Our STP (EgoClip) utilize less pre-training data than the publicly VC-1 (full Ego4D+MNI). Under the same pre-training data and number of training epochs, our STP-B outperforms MAE-B baseline (63.7 vs. 59.6), which shows a significant improvement of 4.1. Note that VC-1 shares the same technique with MAE only with different pre-training data.
(3) About the performance improvement of ViT-Large (PT).
We analyze that under the post-pre-training and ViT-Large setting, the representation might be overfitted to the target domain, and the performance improvement tends to saturate.

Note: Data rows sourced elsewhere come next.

-- ==== Sys2Proof/Certificates/Slice0/Obligations.lean ====
section
/-! DEFINITION. The statements for the provers. -/

namespace Sys2Proof

open Machine

/-! ## Tables that the statements range over -/

/-- The 64-bit pattern of an integer. -/
abbrev W (x : Int) : Word := BitVec.ofInt 64 x

/-- 1 or 0. -/
def bit (p : Bool) : Word := if p then 1 else 0

/-- The arithmetic words of two s registers, with their latency, the beats that they hold the port, and their result (R80,
R118, R119). -/
def arithmeticWords : List ((SReg → SReg → SReg → Instr) × Nat × Nat × (Word → Word → Word)) :=
  [(.add, 1, 1, fun a b => W (a.toInt + b.toInt)), (.sub, 1, 1, fun a b => W (a.toInt - b.toInt)),
   (.and, 1, 1, fun a b => a &&& b), (.or, 1, 1, fun a b => a ||| b), (.xor, 1, 1, fun a b => a ^^^ b),
   (.andn, 1, 1, fun a b => a &&& ~~~b),
   (.shl, 1, 1, fun a b => a <<< (b.toNat % 64)), (.shr, 1, 1, fun a b => a >>> (b.toNat % 64)),
   (.sar, 1, 1, fun a b => W (a.toInt / 2 ^ (b.toNat % 64))),
   (.mul, 3, 1, fun a b => W (a.toInt * b.toInt)),
   (.mulh, 3, 1, fun a b => W (a.toInt * b.toInt / 2 ^ 64)),
   (.mulhu, 3, 1, fun a b => W ((a.toNat : Int) * b.toNat / 2 ^ 64)),
   (.div, 24, 24, fun a b => if b = 0 then BitVec.allOnes 64 else W (a.toInt.tdiv b.toInt)),
   (.divu, 24, 24, fun a b => if b = 0 then BitVec.allOnes 64 else a / b),
   (.rem, 24, 24, fun a b => if b = 0 then a else W (a.toInt.tmod b.toInt)),
   (.remu, 24, 24, fun a b => if b = 0 then a else a % b),
   (.min, 1, 1, fun a b => W (min a.toInt b.toInt)), (.max, 1, 1, fun a b => W (max a.toInt b.toInt)),
   (.minu, 1, 1, fun a b => W (min a.toNat b.toNat)), (.maxu, 1, 1, fun a b => W (max a.toNat b.toNat)),
   (.slt, 1, 1, fun a b => bit (a.toInt < b.toInt)), (.sltu, 1, 1, fun a b => bit (a.toNat < b.toNat)),
   (.seq, 1, 1, fun a b => bit (a = b))]

/-- The words of one s register with their result (R118): leading and trailing zero bits, one bits, and the bytes in reverse. -/
def unaryWords : List ((SReg → SReg → Instr) × (Word → Word)) :=
  [(.clz, fun a => BitVec.ofNat 64 ((List.range 64).takeWhile fun i => !a.getLsbD (63 - i)).length),
   (.ctz, fun a => BitVec.ofNat 64 ((List.range 64).takeWhile fun i => !a.getLsbD i).length),
   (.popc, fun a => BitVec.ofNat 64 ((List.range 64).countP fun i => a.getLsbD i)),
   (.bswap, fun a => BitVec.ofNat 64 (((List.range 8).map fun k => a.toNat / 256 ^ k % 256 * 256 ^ (7 - k)).sum))]

/-- The arithmetic words with an immediate, their latency and their result; i is the signed immediate, u the unsigned one (R80,
R120). -/
def immediateWords : List ((SReg → SReg → BitVec 28 → Instr) × Nat × (Word → BitVec 28 → Word)) :=
  [(.addi, 1, fun a i => W (a.toInt + i.toInt)), (.andi, 1, fun a i => a &&& W i.toInt),
   (.ori, 1, fun a i => a ||| W i.toInt), (.xori, 1, fun a i => a ^^^ W i.toInt),
   (.shli, 1, fun a i => a <<< (i.toNat % 64)), (.shri, 1, fun a i => a >>> (i.toNat % 64)),
   (.sari, 1, fun a i => W (a.toInt / 2 ^ (i.toNat % 64))),
   (.slti, 1, fun a i => bit (a.toInt < i.toInt)), (.sltiu, 1, fun a i => bit (a.toNat < (W i.toInt).toNat)),
   (.lui, 1, fun a i => (a <<< 28) ||| BitVec.ofNat 64 i.toNat), (.muli, 3, fun a i => W (a.toInt * i.toInt))]

/-- The condition of a branch (R122). -/
def branchTaken : Cond → Word → Word → Prop
  | .eq, a, b => a = b
  | .ne, a, b => a ≠ b
  | .lt, a, b => a.toInt < b.toInt
  | .ge, a, b => b.toInt ≤ a.toInt
  | .ltu, a, b => a.toNat < b.toNat
  | .geu, a, b => b.toNat ≤ a.toNat
  | .al, _, _ => True

/-- The ring position P + off modulo 2^64 (R122). -/
def destination (s : State) (off : Int) : Nat := (((s.cur.pos : Int) + off) % 2 ^ 64).toNat

/-- ctl moved to a position: it issues again two beats after the issue; loops that do not hold the target are abandoned (R80, R122,
R170). -/
def moved (s : State) (t t' : Team) (p : Nat) : Team :=
  t'.modCol .ctl fun x => { x with head := p, portFree := t.clock .ctl + 2, loops := keepLoops s.cur.pos p (t.col .ctl).loops }

end Sys2Proof

open Sys2Proof Sys2Proof.Machine

/-! ## ctl: arithmetic -/

/-- R118, R119: an arithmetic word of two s registers lands its result, tainted as its sources are, after the latency of R80, and
its SIGNAL fires then. -/
def Sys2Proof.ArithmeticResultLands : Prop :=
  ∀ p ∈ arithmeticWords, ∀ (s : State) (t : Team) (d a b : SReg),
    Completes s t { regs := [.s a, .s b, .s d], occ := p.2.2.1 } (p.1 d a b) fun s' t' =>
      landS s' t' d p.2.1 ⟨p.2.2.2 (t.getS a).v (t.getS b).v, (t.getS a).t || (t.getS b).t⟩

/-- R118: CLZ, CTZ, POPC, BSWAP and SEL, whose condition is s_d itself. -/
def Sys2Proof.UnaryAndSelectResultLands : Prop :=
  (∀ p ∈ unaryWords, ∀ (s : State) (t : Team) (d a : SReg),
    Completes s t { regs := [.s a, .s d] } (p.1 d a) fun s' t' =>
      landS s' t' d 1 ⟨p.2 (t.getS a).v, (t.getS a).t⟩) ∧
  ∀ (s : State) (t : Team) (d a b : SReg),
    Completes s t { regs := [.s a, .s b, .s d] } (.sel d a b) fun s' t' =>
      let x := if (t.getS d).v = 0 then t.getS b else t.getS a
      landS s' t' d 1 ⟨x.v, (t.getS d).t || x.t⟩

/-- R120: an arithmetic word with an immediate. -/
def Sys2Proof.ImmediateResultLands : Prop :=
  ∀ p ∈ immediateWords, ∀ (s : State) (t : Team) (d a : SReg) (i : BitVec 28),
    Completes s t { regs := [.s a, .s d] } (p.1 d a i) fun s' t' =>
      landS s' t' d p.2.1 ⟨p.2.2 (t.getS a).v i, (t.getS a).t⟩

/-- R74, R62, R156: a register write that lands sets its register and no other; a write to s0 leaves every register alone. -/
def Sys2Proof.RegisterWriteSetsItsRegisterOnly : Prop :=
  ∀ (s : State) (t : Team), s.team s.cur.cid = some t →
    (∀ (r : SReg) (v : Word) (k : Bool), ∃ t', exec (.registerWriteLands (.s r v k)) s = .next (s.setTeam t') ∧
      (∀ q, t'.getS q = if q = r ∧ r ≠ 0 then ⟨v, k⟩ else t.getS q) ∧ t' = { t with s := t'.s }) ∧
    (∀ (r : AReg) (v : Word) (k : Bool), ∃ t', exec (.registerWriteLands (.a r v k)) s = .next (s.setTeam t') ∧
      (∀ q, t'.getA q = if q = r then ⟨v, k⟩ else t.getA q) ∧ t' = { t with a := t'.a })

/-! ## ctl: transfers of control -/

/-- R122, R123, R170: a taken branch, jmp and jr move the head of ctl to a target inside the ring; a branch that is not taken goes
on; under strict determinism the tested registers are untainted. -/
def Sys2Proof.JumpsMoveTheHead : Prop :=
  ∀ (s : State) (t : Team), s.cur.col = .ctl →
    (∀ (c : Cond) (a b : SReg) (off : BitVec 22),
      (t.ndet = 2 → c ≠ .al → (t.getS a).t = false ∧ (t.getS b).t = false) →
      (branchTaken c (t.getS a).v (t.getS b).v → (t.col .ctl).inRing (destination s off.toInt) = true) →
      (branchTaken c (t.getS a).v (t.getS b).v →
        Completes s t { regs := [.s a, .s b] } (.b c a b off) fun s' t' => done1 s' (moved s t t' (destination s off.toInt))) ∧
      (¬ branchTaken c (t.getS a).v (t.getS b).v → Completes s t { regs := [.s a, .s b] } (.b c a b off) done1)) ∧
    (∀ off : BitVec 40, (t.col .ctl).inRing (destination s off.toInt) = true →
      Completes s t {} (.jmp off) fun s' t' => done1 s' (moved s t t' (destination s off.toInt))) ∧
    (∀ a : SReg, (t.ndet = 2 → (t.getS a).t = false) → (t.col .ctl).inRing (t.getS a).v.toNat = true →
      Completes s t { regs := [.s a] } (.jr a) fun s' t' => done1 s' (moved s t t' (t.getS a).v.toNat))

/-- R123, R124: CALL and CALLR move STKP to the dword below it and the head to the target, and write P + 1 into that dword a beat
later; RET reads the dword at STKP a beat after issue, and then STKP rises past it and ctl goes on at what it holds. The stack
pointer is a multiple of 8 inside the stack, and the dword may be accessed. -/
def Sys2Proof.CallsPushAndReturnsPop : Prop :=
  ∀ (s : State) (t : Team), s.cur.col = .ctl → t.stkp.toNat % 8 = 0 → let k := t.stkp.toNat
    (t.stkb.toNat + 8 ≤ k → spTrap (t.seen s.cur) (stackSpan (k - 8)) true false = none → ∀ p : Nat, (t.col .ctl).inRing p = true →
      let pushed := fun (i : Instr) (s' : State) (t' : Team) =>
        done1 s' ((({ t' with stkp := BitVec.ofNat 64 (k - 8) } : Team).again s'.cur (t.clock .ctl + 1) .access [k - 8] i).modCol .ctl
          fun x => { x with head := p, portFree := t.clock .ctl + 2, loops := (t.col .ctl).loops })
      (∀ off : BitVec 40, destination s off.toInt = p → Completes s t { regs := [.csr 0x22] } (.call off) (pushed (.call off))) ∧
      (∀ a : SReg, (t.getS a).v.toNat = p → (t.ndet = 2 → (t.getS a).t = false) →
        Completes s t { regs := [.s a, .csr 0x22] } (.callr a) (pushed (.callr a)))) ∧
    (k + 8 ≤ t.stkl.toNat → spTrap (t.seen s.cur) (stackSpan k) false true = none → t.unsealed (t.col .ctl).timed k 8 = false →
      Completes s t { regs := [.csr 0x22] } .ret fun s' t' =>
        s'.setTeam ((t'.again s'.cur (t.clock .ctl + 1) .access [] .ret).modCol .ctl fun x =>
          { x with portFree := t.clock .ctl + 2 })) ∧
    (s.team s.cur.cid = some t → s.cur.phase = .access →
      (∀ a : Nat, Memory.wf t.spad = true → s.cur.args = [a] → ∀ (off : BitVec 40) (r : SReg), ∀ i ∈ [Instr.call off, .callr r],
        ∃ t' : Team, exec i s = .next ((s.setTeam t').afterRows s.cur 0 true t 8 [a]) ∧
          readNat t'.spad a 8 = (s.cur.pos + 1) % 2 ^ 64 ∧
          (∀ b, b < a ∨ a + 8 ≤ b → readByte t'.spad b = readByte t.spad b) ∧
          t' = { t with spad := t'.spad, spadTaint := t'.spadTaint }) ∧
      ((t.ndet = 2 → (t.view 0).spTaint k 8 = false) → let p := readNat (t.view 0).spad k 8
        (t.col .ctl).inRing p = true → exec .ret s = .next ((s.setTeam
          ((({ t with stkp := t.stkp + 8 } : Team).modCol .ctl fun x =>
            { x with head := p, loops := keepLoops s.cur.pos p s.cur.loops, word := none }).signalAt s.cur (t.clock .ctl))).afterRows
              s.cur 0 false t 8 [k])))

/-- R121, R123: a transfer to a position outside the valid range of the ring takes the bounds trap with the position, and a call at
a stack pointer that is no multiple of 8 the misalign trap: no effect of the word is left. -/
def Sys2Proof.BadTransfersTrap : Prop :=
  ∀ (s : State) (t : Team), MayIssue s t {} → s.cur.col = .ctl →
    (∀ off : BitVec 40, (t.col .ctl).inRing (destination s off.toInt) = false →
      exec (.jmp off) s = .next ((s.atIssue t).raise t (s.curAt t) (.bounds, BitVec.ofNat 64 (destination s off.toInt)))) ∧
    (∀ off : BitVec 40, t.busy .ctl [.csr 0x22] = false → t.stkp.toNat % 8 ≠ 0 →
      exec (.call off) s = .next ((s.atIssue t).raise t (s.curAt t) (.misalign, t.stkp)))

In the future, we may resort to larger pre-training data.
(4) Our initial evaluation scale was enormous, hence the performance improvement is solid and stable.
The Number of evaluation episodes = Number of tasks × Number of BC seeds × Number of evaluation seeds × Number of camera views. Therefore, the total number of our evaluation episodes is
5×3×25×1 + 5×3×50×2 + 5×3×25×1 + 2×3×25×1 + 2×1×25×1 = 2450.
| Number of BC seeds | Number of evaluation seeds | Number of camera views | |
|---|---|---|---|
| Meta-World | 3 | 25 | 1 |
| Franka-Kitchen | 3 | 50 | 2 |
| DMControl | 3 | 25 | 1 |
| Adroit | 3 | 25 | 1 |
| Trifinger | 1 | 25 | 1 |
(5) We add the evaluation results from RLbench, demonstrating the generality of our improvements.
In addition, we have added a performance comparison between STP and VC-1 on 20 randomly selected tasks in RLBench. We use the advanced RVT [6] as the policy module, training a multi-task policy with only 20 demonstrations per task. Each task is evaluated over 25 episodes, and the results are in the PDF file; our STP (52.0) outperforms VC-1 (43.2) by 8.8, further proving the effectiveness of our STP.
[6] Rvt: Robotic view transformer for 3d object manipulation.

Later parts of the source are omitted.